An estimated 660 million people might struggle to access electricity by 2030 if current trends persist. Slow progress could result in the downfall of the health of 2 million people. Access to clean water and sanitation, despite showing a 9% improvement since 2015, now raises concerns about growing water stress and scarcity. Rapid progress is necessary to ensure safety by 2030, given that around 2.2 billion people still lack clean drinking water and 703 million lack access to it for daily needs in 2022.

The world is currently facing multiple crises, including high inflation, increased interest rates, and other uncertainties. GDP growth for various countries is expected to slow in 2023, leading to issues like unemployment. Nevertheless, the pandemic accelerated the digitization process and provided better access to the finance sector. In 2021, 76% of adults globally had a bank account, up from 62% in 2014.

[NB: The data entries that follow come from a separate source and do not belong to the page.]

-- ==== Sys2Proof/Machine/Audio.lean ====
section
/-! DEFINITION. Audio routing, mixing and amplification (chapter 20, R316–R330). -/

namespace Sys2Proof.Machine

/-! ### Numbers -/

/-- The signed value of a 16-bit word. -/
def s16 (v : Nat) : Int := sext 16 v

def satTo (n : Nat) (v : Int) : Int := max (-(2 ^ n : Nat)) (min ((2 ^ n : Nat) - 1) v)
def sat16 (v : Int) : Int := satTo 15 v

/-- Samples of `ms` milliseconds. -/
def msSamples (ms : Nat) : Nat := 48 * ms

/-! ### Registers -/

/-- The register of node (i, b). -/
def xpReg (i b : Nat) : Fld := R.AUD_XP.GAIN.GAIN (i / 10) (16 * (i % 10) + b)

/-- The reset gain of node (i, b): unity from TGb into Bb. -/
def xpDefault (i b : Nat) : Nat := if 36 ≤ i ∧ i - 36 = b then 0x4000 else 0

def Chip.stream (c : Chip) (k : Nat) : AudStream := c.aud.streams.getD k {}
def Chip.cap (c : Chip) (k : Nat) : AudStream := c.aud.caps.getD k {}
def Chip.abus (c : Chip) (b : Nat) : AudBus := c.aud.bus.getD b {}
def Chip.aamp (c : Chip) (a : Nat) : AudAmp := c.aud.amp.getD a {}

/-- Input `i` is silent (R322). -/
def Chip.audSilent (c : Chip) (i : Nat) : Bool := !c.aud.loud.contains i

/-- ST_STAT of stream `k`. -/
def Chip.streamShow (c : Chip) (k : Nat) : Chip :=
  let x := c.stream k
  let playing := match x.bufs with | b :: _ => b.pos != 0 | [] => false
  let c := (c.set (R.AUD_STREAM.ST_STAT.PLAYING k) (b2n playing)).set (R.AUD_STREAM.ST_STAT.QUEUED k) x.bufs.length
  c.set (R.AUD_STREAM.ST_STAT.SILENT k) (b2n (c.audSilent k))

def Chip.setStream (c : Chip) (k : Nat) (x : AudStream) : Chip :=
  { c with aud := { c.aud with streams := c.aud.streams.put {} k x } }.streamShow k

def Chip.setCap (c : Chip) (k : Nat) (x : AudStream) : Chip :=
  let c := { c with aud := { c.aud with caps := c.aud.caps.put {} k x } }
  let filling := match x.bufs with | b :: _ => b.pos != 0 | [] => false
  (c.set (R.AUD_STREAM.CAP_STAT.PLAYING k) (b2n filling)).set (R.AUD_STREAM.CAP_STAT.QUEUED k) x.bufs.length

def Chip.setBus (c : Chip) (b : Nat) (x : AudBus) : Chip := { c with aud := { c.aud with bus := c.aud.bus.put {} b x } }

/-! ### Amplifiers (R327) -/

/-- A class-D channel is muted: AUD never enabled (R73), the channel not configured, PD_AUD off, the bridge down or in hold, or faulted. -/
def Chip.ampMuted (c : Chip) (a : Nat) : Bool :=
  !c.blockStarted 0x11 || !c.flag (R.AUD_AMP.AMP_CFG.EN a) || !c.pdOn PD.AUD || !c.brg.up || (c.aamp a).held
    || c.get (R.AUD_AMP.AMP_STAT.FAULT a) != 0

/-- AMP_STAT follows. -/
def Chip.ampShow (c : Chip) (a : Nat) : Chip :=
  let st := if c.get (R.AUD_AMP.AMP_STAT.FAULT a) ≠ 0 then 3 else if !c.flag (R.AUD_AMP.AMP_CFG.EN a) then 0
    else if (c.aamp a).off || c.ampMuted a then 1 else 2
  (c.set (R.AUD_AMP.AMP_STAT.STATE a) st).set (R.AUD_AMP.AMP_STAT.MUTED a) (b2n (c.ampMuted a))

def Chip.setAmp (c : Chip) (a : Nat) (x : AudAmp) : Chip :=
  { c with aud := { c.aud with amp := c.aud.amp.put {} a x } }.ampShow a

/-- Both class-D channels fall silent. -/
def Chip.ampSilence (c : Chip) : Chip := forN 2 c fun a c => c.setAmp a { c.aamp a with out := 0 }

/-! ### Ring entries (R323) -/

/-- Owner `own` may use stream `k`. -/
def Chip.audUsable (c : Chip) (own k : Nat) : Bool :=
  if own < 16 then (c.share own).aud.testBit k else (List.range 16).all fun vi => !(c.share vi).aud.testBit k

/-- AUD_NOP (R323). -/
def execAudNop (r : Nat) (s : State) : Host.Outcome State Fault Refusal :=
  s.on (r < 64) fun c =>
    match c.freshEntry r 3 0 with
    | none => c
    | some e => c.finish r e.seq (if zeroAt e.bytes 0x10 48 then E.NONE else E.RESERVED) []

/-- The checks common to BUFFER and CAPTURE, with the owner's check and the values of the first byte. -/
def Chip.bufCheck (c : Chip) (r : Nat) (b : List Byte) (owner value0 : Bool) (reserved0 : Nat) (chans : Nat) : Option Nat :=
  let f := fieldAt b 0x11 1
  let host := f.testBit 0
  let frames := fieldAt b 0x14 4
  let a := fieldAt b 0x18 8
  firstFail
    [ (fieldAt b 0x10 1 / reserved0 == 0 && f / 4 == 0 && zeroAt b 0x12 2 && zeroAt b 0x20 32, E.RESERVED),
      (owner, E.OWNER),
      (value0 && decide (1 ≤ frames) && decide (frames ≤ 1048576) && !(host && c.portless r) && !(f.testBit 1 && !host), E.VALUE),
      (a % 2 == 0, E.ALIGN),
      (host || c.dmaSide (c.ringOwn r) 0 a 0 (2 * chans * frames) 1, E.RANGE) ]

/-- The buffer an entry names. -/
def Chip.audBuf (c : Chip) (r : Nat) (e : Issued) (part : Nat) : AudBuf :=
  { ring := r, seq := e.seq, own := c.ringOwn r, addr := fieldAt e.bytes 0x18 8, host := (fieldAt e.bytes 0x11 1).testBit 0,
    noSnoop := (fieldAt e.bytes 0x11 1).testBit 1, frames := fieldAt e.bytes 0x14 4, part := part }

/-- BUFFER (R323). -/
def execBuffer (r : Nat) (s : State) : Host.Outcome State Fault Refusal :=
  s.on (r < 64) fun c =>
    match c.freshEntry r 3 1 with
    | none => c
    | some e =>
      let st := bits (fieldAt e.bytes 0x10 1) 0 4
      let stereo := (fieldAt e.bytes 0x10 1).testBit 4
      let own := c.ringOwn r
      match c.bufCheck r e.bytes (c.audUsable own st && (!stereo || c.audUsable own (st + 1))) (!stereo || st % 2 == 0) 32 (1 + b2n stereo) with
      | some code => c.finish r e.seq code []
      | none =>
        let c := (c.takeUp r e.seq).set (R.AUD_STREAM.ST_STAT.OWNER st) own
        let c := c.setStream st { c.stream st with bufs := (c.stream st).bufs ++ [c.audBuf r e (b2n stereo)] }
        if stereo then
          let c := c.set (R.AUD_STREAM.ST_STAT.OWNER (st + 1)) own
          c.setStream (st + 1) { c.stream (st + 1) with bufs := (c.stream (st + 1)).bufs ++ [c.audBuf r e 2] }
        else c

/-- CAPTURE (R323): manager and control world only. -/
def execCapture (r : Nat) (s : State) : Host.Outcome State Fault Refusal :=
  s.on (r < 64) fun c =>
    match c.freshEntry r 3 2 with
    | none => c
    | some e =>
      let k := bits (fieldAt e.bytes 0x10 1) 0 2
      match c.bufCheck r e.bytes (decide (16 ≤ c.ringOwn r)) true 4 1 with
      | some code => c.finish r e.seq code []
      | none => (c.takeUp r e.seq).setCap k { c.cap k with bufs := (c.cap k).bufs ++ [c.audBuf r e 0] }

/-- The head of pair `r` names no full queue, counting the entries on their way (R323). -/
def Chip.audCan (c : Chip) (r : Nat) : Bool :=
  let coming := fun (op mask k : Nat) => ((List.range 64).map fun r' => if c.ringClass r' = 3 then
    ((c.ring r').issued.filter fun i => i.fresh && i.opcode == op && fieldAt i.bytes 0x10 1 % mask == k).length else 0).foldl (· + ·) 0
  match (c.ring r).fetched with
  | [] => false
  | e :: _ =>
    let b := fieldAt e.bytes 0x10 1
    if e.opcode = 1 then
      decide ((c.stream (b % 16)).bufs.length + coming 1 16 (b % 16) < 4)
        && (!b.testBit 4 || decide ((c.stream (b % 16 + 1)).bufs.length + coming 1 16 (b % 16 + 1) < 4))
    else if e.opcode = 2 then decide ((c.cap (b % 4)).bufs.length + coming 2 4 (b % 4) < 4)
    else true

/-! ### Chimes (R324, R325) -/

/-- Segment `s` of chime `k`, as its word. -/
def Chip.chimeSeg (c : Chip) (k s : Nat) : Nat :=
  let i := 4 * (k - 1) + s
  c.get (R.AUD_TONE.SEGMENT.DUR_MS i) + c.get (R.AUD_TONE.SEGMENT.FREQ i) * 4096 + c.get (R.AUD_TONE.SEGMENT.LEVEL i) * 2 ^ 24

/-- TG_STAT of generator `t`. -/
def Chip.setTg (c : Chip) (t : Nat) (x : Option ToneGen) : Chip :=
  match x with
  | none =>
    let c := { c with aud := { c.aud with tg := c.aud.tg.erase t, loud := c.aud.loud.filter (· ≠ 36 + t) } }
    ((c.set (R.AUD_TONE.TG_STAT.CHIME t) 0).set (R.AUD_TONE.TG_STAT.RANK t) 0).set (R.AUD_TONE.TG_STAT.SEG t) 0
  | some x =>
    let c := { c with aud := { c.aud with tg := c.aud.tg.insert t x } }
    ((c.set (R.AUD_TONE.TG_STAT.CHIME t) x.chime).set (R.AUD_TONE.TG_STAT.RANK t) x.rank).set (R.AUD_TONE.TG_STAT.SEG t) x.seg

/-- The CHIME entry of a request ends. -/
def Chip.chimeRef (c : Chip) (ref : Option (Nat × Nat)) (status : Nat) : Chip :=
  match ref with
  | none => c
  | some (r, q) => c.finish r q status []

/-- A chime request (R325). -/
def Chip.chimeReq (c : Chip) (t chime rank : Nat) (ref : Option (Nat × Nat)) : Chip :=
  if c.chimeSeg chime 0 % 4096 = 0 then
    (if ref.isNone then c.bump R.AUD.CHIME_DROP.COUNT else c).chimeRef ref 0x2A
  else
    let x : ToneGen := { chime := chime, rank := rank, segs := (List.range 4).map (c.chimeSeg chime), ref := ref }
    match c.aud.tg.find? t with
    | none => c.setTg t (some x)
    | some o =>
      if o.rank ≤ rank then (c.chimeRef o.ref 0x2C).setTg t (some x)
      else (c.bump R.AUD.CHIME_DROP.COUNT).chimeRef ref 0x2B

/-- CHIME (R325): a ring entry, of the manager or the control world. -/
def execChime (r : Nat) (s : State) : Host.Outcome State Fault Refusal :=
  s.on (r < 64) fun c =>
    match c.freshEntry r 3 3 with
    | none => c
    | some e =>
      let k := fieldAt e.bytes 0x10 1
      let t := fieldAt e.bytes 0x11 1
      match firstFail
        [ (k / 16 == 0 && t / 4 == 0 && zeroAt e.bytes 0x12 46, E.RESERVED), (decide (16 ≤ c.ringOwn r), E.OWNER), (k != 0, E.VALUE) ] with
      | some code => c.finish r e.seq code []
      | none => (c.takeUp r e.seq).chimeReq t k 0 (some (r, e.seq))

/-- A write of ISL_CHIME. -/
def Chip.chimeIsland (c : Chip) (src : Src) (data : Nat) : Chip :=
  c.port src 0x19A 0x150
    [ (src == .island, E.OWNER), (bits data 6 25 == 0, E.RESERVED), (bits data 0 4 != 0, E.VALUE) ] fun c =>
    if data.testBit 31 then c.chimeReq (bits data 4 2) (bits data 0 4) 2 none else c

/-- ISL_CHIME (R325): a write of ISL_CHIME with GO set. -/
def execIslChime (src : Src) (data : Word) (s : State) : Host.Outcome State Fault Refusal :=
  s.on true fun c => c.chimeIsland src (data.toNat ||| 1 <<< 31)

/-- The present segment's word. -/
def ToneGen.word (x : ToneGen) : Nat := x.segs.getD x.seg 0

/-- CHIME_SEGMENT_END (R324): the segment of generator `t` has lasted DUR_MS. -/
def execChimeSegmentEnd (t : Nat) (s : State) : Host.Outcome State Fault Refusal :=
  s.on (t < 4) fun c =>
    match c.aud.tg.find? t with
    | none => c
    | some x =>
      if x.phase < msSamples (x.word % 4096) then c
      else if x.seg < 3 ∧ x.segs.getD (x.seg + 1) 0 % 4096 ≠ 0 then c.setTg t (some { x with seg := x.seg + 1, phase := 0 })
      else (c.setTg t none).chimeRef x.ref E.NONE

The decline in SDG progress is universal, disproportionately affecting many poor countries. Lack of representation at the global level hinders these goals. Furthermore, the gap between developing and developed nations is widening, causing a lack of harmony among these groups as they seem to struggle individually.

UN Secretary General António Guterres stated, “Unless we act now, the 2030 Agenda will become an epitaph for a world that might have been.” This statement serves as an open warning to all member states to act promptly; otherwise, all these plans will fail. The lack of beneficial aid and cooperation between countries hampers this plan further. It requires more effort and cooperation across boundaries among countries for the SDGs to be achieved by 2030.